野球選手肖像権訴訟と独禁法
東京地裁平成18年8月1日判決
判例時報1957号116頁
高橋由伸選手(巨人)らプロ野球選手33名が、所属球団(10社)を被告として、プロ野球ゲームソフト、プロ野球カードに関して第三者に対して肖像を使用許諾する権限が各球団にないことの確認を求めた裁判の第一審判決です。選手側の請求は棄却されています。
なお、この事件は、知財高裁で控訴審が続いています。先月27日、ヤクルト・古田敦也選手兼任監督(原告の1人)の尋問が行われています。報道によれば、次回は6月19日で、選手会会長の宮本慎也選手(ヤクルト・原告の1人)と原沢敦氏(巨人副代表)の尋問が行われる予定とのこと。
この訴訟では、野球選手が球団と交わしている「統一契約書」の16条に肖像権などが球団に属していて、球団が宣伝目的のためにいかなる方法で利用しても異議をいわない、という規定があって、この契約条項が無効であるとの主張がなされています。
そして、この契約条項の無効の理由のひとつとして、この条項が、独占禁止法(独禁法)の不公正な取引方法の一般指定14項(優越的地位の濫用)または13項(拘束条件付取引)に該当して、健全な取引秩序を乱し、かつ、公正な商慣習の育成を阻害するので公序良俗に反するというのが、原告の主張でしたが、上記第一審判決は、優越的地位の濫用にも拘束条件付取引にも該当せず、この無効主張には理由がないとしました。
【関連事件】
公正取引委員会の平成15年4月22日付のコナミ株式会社に対する警告等と日本野球機構に対する要請というのがあり、これは、日本野球機構が管理する(球団、選手関連の)知的財産権についての、コナミ(プロ野球ゲームソフト製造販売事業者)に対する独占的使用許諾契約に関するものです。他のゲームメーカーへの再許諾に関して、独占禁止法で禁止されている不公正な取引方法(一般指定2項〔その他の取引拒絶〕)に該当する行為があったおそれがあるとされたものです。

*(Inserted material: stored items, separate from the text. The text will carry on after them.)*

-- ==== Sys2Proof/Machine/Bus.lean ====
section
/-! DEFINITION. The Bus Transaction Layer's commands (spec/40_bus_transaction.md R107 to R122): RESET, RDBIT, WRBIT,
RDBYTE, WRBYTE, RDBYTES, WRBYTES, SKIP, SELECT. -/

namespace Sys2Proof.Machine

/-- RESET (R107). -/
def execReset (s : State) : Host.Outcome State Fault Refusal :=
  runCommand ((doReset s).bind fun p s1 => if p then .ok () s1 else .fail .noPresence s1)

/-- RDBIT (R110): a read slot, its sample to `RES.BIT`. -/
def execRdbit (s : State) : Host.Outcome State Fault Refusal :=
  runCommand ((doBit true s).bind fun v s1 => .ok () (s1.setResBit v))

/-- WRBIT b (R109): the sample is discarded. -/
def execWrbit (b : Bool) (s : State) : Host.Outcome State Fault Refusal :=
  runCommand ((doBit b s).bind fun _ s1 => .ok () s1)

/-- RDBYTE (R114). -/
def execRdbyte (s : State) : Host.Outcome State Fault Refusal :=
  runCommand ((doReadByte s).bind fun v s1 => .ok () (s1.setData v))

/-- WRBYTE imm8 (R112). -/
def execWrbyte (v : Byte) (s : State) : Host.Outcome State Fault Refusal :=
  runCommand (doWriteByte v s)

/-- RDBYTES len (R116). `DATA` is not written. -/
def execRdbytes (len : Byte) (s : State) : Host.Outcome State Fault Refusal :=
  runCommand (readBytesInto (byteCount len) 0 s)

/-- WRBYTES len (R115). -/
def execWrbytes (len : Byte) (s : State) : Host.Outcome State Fault Refusal :=
  runCommand (writeBytesFrom (byteCount len) 0 s)

/-- SKIP (R121): the byte `CMD_SKIP_ROM`, no 1-Wire reset before it. -/
def execSkip (s : State) : Host.Outcome State Fault Refusal :=
  runCommand (doWriteByte s.params.cmdSkipRom s)

/-- SELECT (R122): the byte `CMD_SELECT_ROM`, then `BUF[0..7]`. -/
def execSelect (s : State) : Host.Outcome State Fault Refusal :=
  runCommand ((doWriteByte s.params.cmdSelectRom s).bind fun _ s1 => writeBytesFrom 8 0 s1)

end Sys2Proof.Machine
end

→ http://www.jftc.go.jp/pressrelease/03.april/03042202.pdf
これに関連して、日本プロ野球選手会側は、平成14年8月、野球ゲームソフトに選手らの氏名及び肖像を使用したコナミと、同社に使用を許諾した日本野球機構に対し、野球ゲームソフトの販売の差止め等を求める訴えを東京地方裁判所に提起したのですが(平成14年(ワ)第18466号)、上記の独占的使用契約が終了したこともあって、平成16年コナミに対する訴えを取り下げています。日本野球機構に対する部分がどうなったのか、私は知らないのですが、こちらの訴訟の形を変えて平成17年に提起したのが冒頭の訴訟ではないのかな。
なお、選手会のホームページには、肖像権問題が結構詳しく載っています。
→ http://jpbpa.net/index.htm
【追記】(08/3/14)
平成20年2月25日、控訴審(知財高裁)で棄却判決がなされ、その後、選手側が上告しています。